I dug into the code, and found that I could use the following settings to
limit the number of extractors created simultaenously:

extract.limit.enabled=true
extract.limit.type=pool
extract.limit.pool.size=10

However, TaskContext.java has this check:

        Limiter limiter = DefaultLimiterFactory.newLimiter(this.taskState);
        if (!(limiter instanceof NonRefillableLimiter)) {
          throw new IllegalArgumentException("The Limiter used with an
Extractor should be an instance of "
              + NonRefillableLimiter.class.getSimpleName());
        }

This was the end of my hope. I absolutely need to use PoolBasedLimiter
which is not a NonRefillableLimiter. How can I get around this problem?

*A relevent thread I found on github*:
https://github.com/apache/incubator-gobblin/pull/132
I understand that the above-mentioned check was added since
the LimitingExtractorDecorator doesn't close the limiters.

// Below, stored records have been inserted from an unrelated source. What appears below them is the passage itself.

/-- PARK_EXPIRY ends a parked exchange with PARK_EXPIRED, and QUIET_EXPIRY an open one with QUIET, each with its ABORT
owed; a timer that has not expired ends nothing. That an expiry command of a timer that has not expired changes
nothing is the model's choice (log 2). -/
def Obligations.ParkAndQuietExpiryEnd : Prop :=
  ∀ (s : State) (i : SlotId) (e : Exchange), s.runs = true → s.ex i = some e →
    (e.timer.run = .expired → e.timer.kind = .park → e.state = .parked →
      ∃ u : State, s.Ends u i e (.failed .parkExpired none) (some .parkExpired) ∧ exec (.parkExpiry i) s = .next u) ∧
    (e.timer.run = .expired → e.timer.kind = .quiet →
      (e.state = .sending ∨ e.state = .receiving ∨ e.state = .confirming) →
      ∃ u : State, s.Ends u i e (.failed .quiet none) (some .quiet) ∧ exec (.quietExpiry i) s = .next u) ∧
    (e.timer.run ≠ .expired → exec (.parkExpiry i) s = .next s ∧ exec (.quietExpiry i) s = .next s ∧
      exec (.answerExpiry i) s = .next s ∧ exec (.backoffExpiry i) s = .next s)

/-! ### Orders -/

/-- SEND and FETCH that pass their checks: with a FREE slot and the origin limit not reached, the lowest FREE slot becomes
the ORIGINATOR's in OPENING with its OPEN placed, and the order is taken; otherwise the head is held, and nothing else
changes. -/
def Obligations.SendFetchTakenOrHeld : Prop :=
  ∀ (c : Instr) (dir : Direction) (s : State) (o : OrderRec),
    (c = .sendOrder ∧ dir = .push ∧ o.kind = 0x01 ∨ c = .fetchOrder ∧ dir = .pull ∧ o.kind = 0x02) → s.atHead o →
    o.peer.toNat < 32 → o.size.toNat ≤ 16777215 → (o.base.toNat % 16 = 0 ∨ o.size = 0) →
    (dir = .pull → o.size = 0 → o.base = 0) → o.peerNo ≠ s.sn → s.sct.station = .online →
    s.peer o.peerNo ≠ .silent →
    (∀ i, s.freeSlot = some i → s.originators < s.par.originLimit → s.ctrlOpen →
      (∀ x ∈ s.txq.ctrl, x.owner ≠ .slot i (s.gen i)) →
      exec c s = .next (State.orderTaken (State.enqueued
        ⟨o.peerNo, s.sn, true, ⟨s.gen i, BitVec.ofNat 4 i.val⟩, .openReq o.key dir (BitVec.ofNat 24 o.size.toNat)⟩
        (.slot i (s.gen i)) { s with
          xen := { (s.setEx i (some {
              state := .opening, role := .originator, dir := dir, peer := o.peerNo,
              tag := ⟨s.gen i, BitVec.ofNat 4 i.val⟩, key := o.key, length := o.size.toNat, orderTag := o.tag,
              offer := none, walk := ⟨o.base, 0, 0, none, 0, 0, [], none⟩, prepared := 0, acknowledged := 0,
              creditReceived := 0, received := 0, drained := 0, granted := 0, openAttempts := 0, backoffs := 0,
              localPause := false, peerHold := false, timer := ⟨.none, 0, .stopped⟩, outcome := none, transfers := 0,
              openHanded := false })).xen with originOrder := s.xen.originOrder ++ [i] } }))) ∧
    (s.freeSlot = none ∨ s.par.originLimit ≤ s.originators →
      exec c s = .next { s with
        ord := { s.ord with head := .record o .held },
        rpt := { s.rpt with line := s.rpt.line.filter (· != ReportClaim.head) } })

/-- A head that R139 refuses: the first line of its table that applies gives the reason, and the order is taken with one
FAILED report and no other effect. While the report queue is full it stays at the head and waits; when an entry is free
and no claimant waits before it, it is checked afresh and refused then. The command of its kind examines it, and that of
any of SEND, FETCH, OFFER and CLR where its kind is undefined, which is the model's choice (log 15). -/
def Obligations.OrderRefused : Prop :=
  ∀ (c : Instr) (s : State) (o : OrderRec) (w : HeadWait) (why : Reason), s.takesOrders = true →
    s.ord.orderFault = false → s.ord.head = .record o w → s.reasonToRefuse o = some why →
    (c = .sendOrder ∧ o.kind = 0x01 ∨ c = .fetchOrder ∧ o.kind = 0x02 ∨ c = .offerOrder ∧ o.kind = 0x03 ∨
      c = .clrOrder ∧ o.kind = 0x09 ∨
      (c = .sendOrder ∨ c = .fetchOrder ∨ c = .offerOrder ∨ c = .clrOrder) ∧
        (o.kind.toNat = 0 ∨ 9 < o.kind.toNat)) →
    (w = .examine ∨ w = .report → s.rpt.queue.length < 8 → s.rpt.stationWaiting = [] →
      (s.rpt.line = [] ∨ ∃ others, s.rpt.line = .head :: others) →
      exec c s = .next ((s.reported (.failed o.tag why none 0)).orderTaken)) ∧
    (w = .examine → 8 ≤ s.rpt.queue.length → s.rpt.line = [] →
      exec c s = .next { s with
        ord := { s.ord with head := .record o .report }, rpt := { s.rpt with line := [.head] } }) ∧
    (w = .report → 8 ≤ s.rpt.queue.length → exec c s = .next s)

/-- OFFER that passes its checks: it is placed in the lowest empty entry, in state OPEN, as the youngest offer, and
the order is taken without a report; in ONLINE a rescan becomes due and takes its place in the line of R106 (log 12),
and it waits for a control queue entry where the queue is full (log 14). -/
def Obligations.OfferPosted : Prop :=
  ∀ (s : State) (o : OrderRec) (e : OfferId), s.atHead o → o.kind = 0x03 → (o.type = 0x01 ∨ o.type = 0x02) →
    (o.standing = 0x00 ∨ o.standing = 0x01) → (o.peer.toNat < 32 ∨ o.peer = 0xFF) → o.size.toNat ≤ 16777215 →
    (o.base.toNat % 16 = 0 ∨ o.size = 0) → s.offer e = none → (∀ e', e' < e → s.offer e' ≠ none) →
    exec .offerOrder s = .next (State.orderTaken { s with
      xen := { s.xen with
        offers := s.xen.offers.set e (some ⟨.openState, if o.type = 0x02 then .give else .receive,
          if o.peer = 0xFF then none else some (o.peer.setWidth 5), o.key, o.mask, o.standing == 0x01, o.base,
          o.size.toNat, o.tag⟩),
        postOrder := s.xen.postOrder ++ [e],
        rescanDue := s.xen.rescanDue || s.sct.station == .online,
        rescanWaits := s.xen.rescanWaits || (s.sct.station == .online && decide (16 ≤ s.txq.ctrl.length)) },
      txq := { s.txq with
        line := if s.sct.station = .online ∧ CtrlClaim.rescan ∉ s.txq.line then s.txq.line ++ [.rescan]
          else s.txq.line } })

/-- WITHDRAW acts on the oldest offer, in posting order, that is OPEN or BOUND and has the target tag; offers in
WITHDRAWING are passed over. An OPEN target is removed with CLOSED(WITHDRAWN); a BOUND target becomes WITHDRAWING, its
slot is cancelled and an acknowledgement list entry awaits its release; without a target the answer is ACK(NO_SUCH). The
order is taken. -/
def Obligations.WithdrawActs : Prop :=
  (∀ (s : State) (tag : BitVec 16),
    (∀ before e after v, s.xen.postOrder = before ++ e :: after → s.offer e = some v → v.orderTag = tag →
      (v.state = .openState ∨ ∃ i, v.state = .bound i) →
      (∀ q ∈ before, ∀ w, s.offer q = some w → w.orderTag = tag → ∃ i, w.state = .withdrawing i) →
      s.withdrawTarget tag = some e) ∧
    ((∀ q ∈ s.xen.postOrder, ∀ w, s.offer q = some w → w.orderTag = tag → ∃ i, w.state = .withdrawing i) →
      s.withdrawTarget tag = none)) ∧
  ∀ (s : State) (o : OrderRec), s.atHead o → o.kind = 0x04 →
    (∀ e v, s.withdrawTarget o.target = some e → s.offer e = some v → v.state = .openState → s.reportOpen 1 →
      exec .withdrawOrder s = .next (State.orderTaken (State.reported (.closed v.orderTag .withdrawn) { s with
        xen := { s.xen with
          offers := s.xen.offers.set e none, postOrder := s.xen.postOrder.filter (· ≠ e) } }))) ∧
    (∀ e v i x, s.withdrawTarget o.target = some e → s.offer e = some v → v.state = .bound i → s.ex i = some x →
      s.ord.acks.length < 16 →
      ∀ t : State, t = { s with
          xen := { s.xen with offers := s.xen.offers.set e (some { v with state := .withdrawing i }) } } →
        (x.state ≠ .retiring → x.state ≠ .opening → x.state ≠ .backoff →
          ∃ u : State, t.Ends u i x (.failed .cancelled none) (some .cancelled) ∧
            exec .withdrawOrder s = .next (State.orderTaken { u with
              ord := { u.ord with acks := u.ord.acks ++ [⟨o.tag, .withdraw, .release i (s.gen i), false⟩] } })) ∧
        (x.state = .retiring →
          exec .withdrawOrder s = .next (State.orderTaken { t with
            ord := { t.ord with acks := t.ord.acks ++ [⟨o.tag, .withdraw, .release i (s.gen i), false⟩] } }))) ∧
    (s.withdrawTarget o.target = none → s.reportOpen 1 →
      exec .withdrawOrder s = .next ((s.reported (.ack o.tag .withdraw false)).orderTaken))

But why?

Regards,
Gurjinder

Re: Problem scaling Extractors with data volume

Posted by Zhixiong Chen <zh...@linkedin.com>.
Hi Gurjinder,


The `Limiter` used in for an `Extractor` limits the number records to be extracted. It doesn't limit the number of extractor instances.


In our main task execution engine, an `Extractor` is created per `Task` and A `Task` will be created per `WorkUnit`, meaning the number of extractor instances is bounded by the number of Tasks, which is then bounded by the number of WorkUnits.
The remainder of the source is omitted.